Posted by Jaime Jones and Brenna Jenny
The Eighth Circuit Court of Appeals recently reaffirmed that mere regulatory noncompliance, standing alone, is not sufficient to establish False Claims Act liability for claims submitted to Medicare. Rather, the court held, a relator must allege facts tying a defendant’s alleged conduct to Medicare’s expectations regarding material conditions of payment. See United States ex rel. Ketroser v. Mayo Found., No. 12-3206 (8th Cir. Sept. 4, 2013).
In the Ketroser case, relators alleged that the defendant violated the FCA when it submitted one written report, rather than two, as part of a pathology analysis incorporating a two-stage testing process. According to relators, because the CPT codes for the tests were both included in a section of the Medicare Codebook that required “reporting,” Medicare expected Mayo, to create two separate written reports. Mayo responded that it created a written report of the first test, and more broadly “reported” the results of the second test through oral communications between physicians and supplemental written comments as needed.
The court affirmed the district court’s dismissal of the claim based on relators’ failure to submit any “specific evidence” that Medicare considered separate written reports to be a material condition of payment. In this regard, the court joined other Circuits, including the Second, Fifth, Sixth, Seventh, and Ninth, in holding that pleading a “claim of regulatory noncompliance” does not satisfy FCA pleading requirements.
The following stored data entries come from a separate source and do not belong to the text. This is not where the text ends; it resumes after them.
/-- R65: what a Write does while the engine is busy, offset by offset. The idle half of R65 is in
`Obligations.WriteWhileIdle`. -/
def Obligations.WriteWhileBusy : Prop :=
  ∀ (s : State) (off : Nat) (v : Word) (rest : List Event),
    s.params.Legal → s.inputs = .write off v :: rest → s.status.busy = true → off < 0x4000 →
    let w := off - off % 4
    let q := { s with inputs := rest, busOut := none }
    (w = 0x008 ∨ w = 0x00C ∨ w = 0x018 ∨ w = 0x01C ∨ w = 0x028 ∨ w = 0x02C ∨
        (0x100 ≤ w ∧ w < 0x100 + 4 * s.params.keyWords) ∨ (0x2000 ≤ w ∧ w < 0x2000 + s.params.bufBytes) →
      step s = .next { q with status := { s.status with wign := true } }) ∧
    (w = 0x010 → step s = .next { q with status :=
      { s.status with
        done := s.status.done && !v.getLsbD 1
        err := s.status.err && !v.getLsbD 2
        errcode := if v.getLsbD 2 then .none else s.status.errcode
        wign := s.status.wign && !v.getLsbD 3 } }) ∧
    (w = 0x014 → step s = .next { q with irqen := { doneie := v.getLsbD 0, errie := v.getLsbD 1 } }) ∧
    (w = 0x000 ∨ w = 0x004 ∨ w = 0x020 ∨ w = 0x024 ∨ (0x030 ≤ w ∧ w < 0x100) ∨
      (0x100 + 4 * s.params.keyWords ≤ w ∧ w < 0x2000) ∨ 0x2000 + s.params.bufBytes ≤ w → step s = .next q)

/-- R27: acceptance of a command by a write to CMD, whatever the word; CMD reads 0; while busy the write is ignored. -/
def Obligations.AcceptanceOfACommand : Prop :=
  ∀ (s : State) (off : Nat) (c : Word) (rest : List Event), off - off % 4 = 0x00C →
    (s.inputs = .write off c :: rest → s.status.busy = false → step s = .next { s with
      inputs := rest, busOut := none, curcmd := c
      status := { s.status with busy := true, done := false, err := false, errcode := .none } }) ∧
    (s.inputs = .write off c :: rest → s.status.busy = true → step s = .next { s with
      inputs := rest, busOut := none, status := { s.status with wign := true } }) ∧
    (s.inputs = .read off :: rest → ∃ t, step s = .next t ∧ t.busOut = some 0)

/-- R32: a STATUS write clears DONE, ERR with ERRCODE, and WIGN by its bits 1, 2 and 3, ignores its other bits, and is
honoured while busy. -/
def Obligations.StatusIsWriteOneToClear : Prop :=
  ∀ (s : State) (off : Nat) (v : Word) (rest : List Event),
    s.inputs = .write off v :: rest → off - off % 4 = 0x010 →
    step s = .next { s with
      inputs := rest, busOut := none
      status :=
        { busy := s.status.busy
          done := if v.getLsbD 1 then false else s.status.done
          err := if v.getLsbD 2 then false else s.status.err
          errcode := if v.getLsbD 2 then .none else s.status.errcode
          wign := if v.getLsbD 3 then false else s.status.wign
          padv := s.status.padv } }

/-- R22, R25, R35, R36, R37, R39, R40, R62: a register reads back what was written to its defined fields. -/
def Obligations.RegistersReadBackTheirFields : Prop :=
  ∀ (s : State) (o r : Nat) (v mask : Word) (rest : List Event),
    s.Inv → s.status.busy = false → o - o % 4 = r - r % 4 →
    s.inputs = .write o v :: .read r :: rest →
    let w := o - o % 4
    (w = 0x008 ∧ mask = 0x3FF ∨ w = 0x014 ∧ mask = 0x3 ∨ w = 0x018 ∧ mask = 0x3FF ∨ w = 0x01C ∧ mask = 0xFFFF ∨
      (w = 0x028 ∨ w = 0x02C ∨ (0x100 ≤ w ∧ w < 0x100 + 4 * s.params.keyWords) ∨
        (0x2000 ≤ w ∧ w < 0x2000 + s.params.bufBytes)) ∧ mask = 0xFFFFFFFF) →
    ∃ t, step s = .next t ∧ step t = .next { t with inputs := rest, busOut := some (v &&& mask) }

/-- R61: bits [1:0] of an offset are not decoded. -/
def Obligations.LowOffsetBitsAreIgnored : Prop :=
  ∀ (s : State) (off : Nat) (v : Word) (rest : List Event), off < 0x4000 →
    step { s with inputs := .read off :: rest } = step { s with inputs := .read (off - off % 4) :: rest } ∧
    step { s with inputs := .write off v :: rest } = step { s with inputs := .write (off - off % 4) v :: rest }

/-- R40: byte k of the key is bits [31-8(k mod 4) : 24-8(k mod 4)] of KEY[k div 4], most significant bit first. -/
def Obligations.KeyBytesArePackedBigEndian : Prop :=
  ∀ (key : List Word) (k b : Nat), k < 4 * key.length → b < 8 →
    ∃ w, key[k / 4]? = some w ∧ keyBit key (8 * k + b) = (w.extractLsb' (24 - 8 * (k % 4)) 8).getLsbD (7 - b)

/-- R12: MemRead and MemWrite put the most significant byte at the lowest address, MemWrite changes no other byte, and
what it wrote is read back. -/
def Obligations.MemoryPrimitives : Prop :=
  ∀ (m : Memory) (a n : Nat) (v : BitVec (8 * n)), m.wf →
    (∀ k < n, m.read (a + k) = (m.memRead a n).extractLsb' (8 * (n - k) - 8) 8) ∧
    (∀ k < n, (m.memWrite a n v).read (a + k) = v.extractLsb' (8 * (n - k) - 8) 8) ∧
    (∀ x, x < a ∨ a + n ≤ x → (m.memWrite a n v).read x = m.read x) ∧
    (m.memWrite a n v).memRead a n = v ∧ (m.memWrite a n v).wf

/-! ## Interrupt, idle and reset (spec/60_exceptions.md, spec/70_reset_and_hazards.md) -/

/-- R209, R71, R27, R30: the level of `irq`; that it implies that completion has happened, without and with an error never both;
and the three writes that lower it: accepting a command, clearing the STATUS bit that is set, clearing its enable. -/
def Obligations.InterruptLevel : Prop :=
  ∀ s : State,
    (s.irq = true ↔ s.status.done = true ∧ s.irqen.doneie = true ∨ s.status.err = true ∧ s.irqen.errie = true) ∧
    (s.Inv → s.irq = true → s.status.busy = false ∧ ¬ (s.status.done = true ∧ s.status.err = true)) ∧
    (∀ (off : Nat) (v : Word) (rest : List Event), s.inputs = .write off v :: rest →
      (off - off % 4 = 0x00C ∧ s.status.busy = false ∨
        off - off % 4 = 0x010 ∧ (s.status.done = true → v.getLsbD 1 = true) ∧
          (s.status.err = true → v.getLsbD 2 = true) ∨
        off - off % 4 = 0x014 ∧ (s.status.done = true → v.getLsbD 0 = false) ∧
          (s.status.err = true → v.getLsbD 1 = false)) →
      ∃ t, step s = .next t ∧ t.irq = false)

/-- R215, R232: an idle engine holds all state; with no transaction nothing happens. -/
def Obligations.AnIdleEngineHoldsItsState : Prop :=
  ∀ (s : State) (rest : List Event), s.EngineNext rest → s.status.busy = false →
    step s = .next { s with inputs := rest, busOut := none }

/-- R230, R231, R43: what reset leaves, idle or busy. BUF, TRACE and CURCMD are not in it. -/
def Obligations.ResetLeavesTheseValues : Prop :=
  ∀ (s : State) (u : Unspecified) (rest : List Event), s.inputs = .reset u :: rest →
    ∃ t, step s = .next t ∧
      t.cfg = { rounds := 0, var := .identity, opsel := .right } ∧
      t.status = { busy := false, done := false, err := false, wign := false, padv := false, errcode := .none } ∧
      t.irqen = { doneie := false, errie := false } ∧ t.keylen = 0 ∧ t.mlen = 0 ∧ t.trcnt = 0 ∧
      t.blk0 = 0 ∧ t.blk1 = 0 ∧ t.key = List.replicate t.params.keyWords 0 ∧ t.params = s.params ∧
      t.inputs = rest ∧ t.irq = false

/-- R43, R41 and U-1, U-2, U-5 of spec/93_implementation_defined.md: after reset BUF, TRACE and CURCMD may hold
anything. That they come with the reset event is the model's choice (log entry 3). -/
def Obligations.ResetCanLeaveAnyContents : Prop :=
  ∀ (s : State) (rest : List Event) (bytes : Nat → Byte) (entries : List Block) (c : Word), entries.length = 255 →
    ∃ u t, step { s with inputs := .reset u :: rest } = .next t ∧
      (∀ a < s.params.bufBytes, t.buf.read a = bytes a) ∧ t.trace = entries ∧ t.curcmd = c

/-- R43: the registers of the state right after reset, with the reference parameters of R6. -/
def Obligations.ResetStateRegisters : Prop :=
  let s := State.reset
  s.params = { keyMaxBits := 256, bufBytes := 4096 } ∧
  s.cfg = { rounds := 0, var := .identity, opsel := .right } ∧
  s.status.toWord = 0 ∧ s.irqen = { doneie := false, errie := false } ∧ s.keylen = 0 ∧ s.mlen = 0 ∧ s.trcnt = 0 ∧
  s.blk0 = 0 ∧ s.blk1 = 0 ∧ s.key = [0, 0, 0, 0, 0, 0, 0, 0] ∧ s.irq = false
end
Furthermore, the court suggested that even if Medicare had expected a separate written report as a condition of payment, the Codebook’s “reporting” requirement was ambiguous, and Mayo’s reasonable interpretation negated any inference that Mayo had “knowingly” submitted a false claim. As other courts have held (see related posts here and here), the Eighth Circuit reiterated that where a defendant’s “interpretation of the applicable law is a reasonable” one, relators fail to plead the requisite scienter under the FCA.
Posted by Ellyce Cooper and Patrick Kennell
In May of 2009, DOJ and HHS partnered to establish the Health Care Fraud Prevention and Enforcement Action Team (HEAT) to “focus efforts to reduce and prevent Medicare and Medicaid financial fraud through enhanced cooperation.” The latest settlement to come out of this partnership was for $26 million against a network of hospitals in Florida — Shands Healthcare. (United States of America and the State of Florida ex rel. Terry L. Myers v. Shands Healthcare, et al., No. 3:08-cv-441-J-16 (M.D. Fla. Apr. 30, 2008).
Six of Shands Healthcare’s Florida hospitals were defendants in a qui tam FCA lawsuit filed by the president of a healthcare consulting firm. The crux of Relator’s fraud based claims was that the hospitals billed Medicare, Medicaid and TRICARE “for inpatient procedures that should have been billed as outpatient services.”
The settlement will be split between federal agencies and the State of Florida, with the vast majority going to federal agencies. The realtor’s portion of the recovery has yet to be determined.
DOJ and HHS took the opportunity to again emphasize their “tireless” effort to “seek justice” in healthcare fraud cases. The DOJ Press Release providing more details on the settlement is available here. Note that since January 2009, DOJ has recovered $10.8 billion from cases involving alleged fraud against federal health care programs.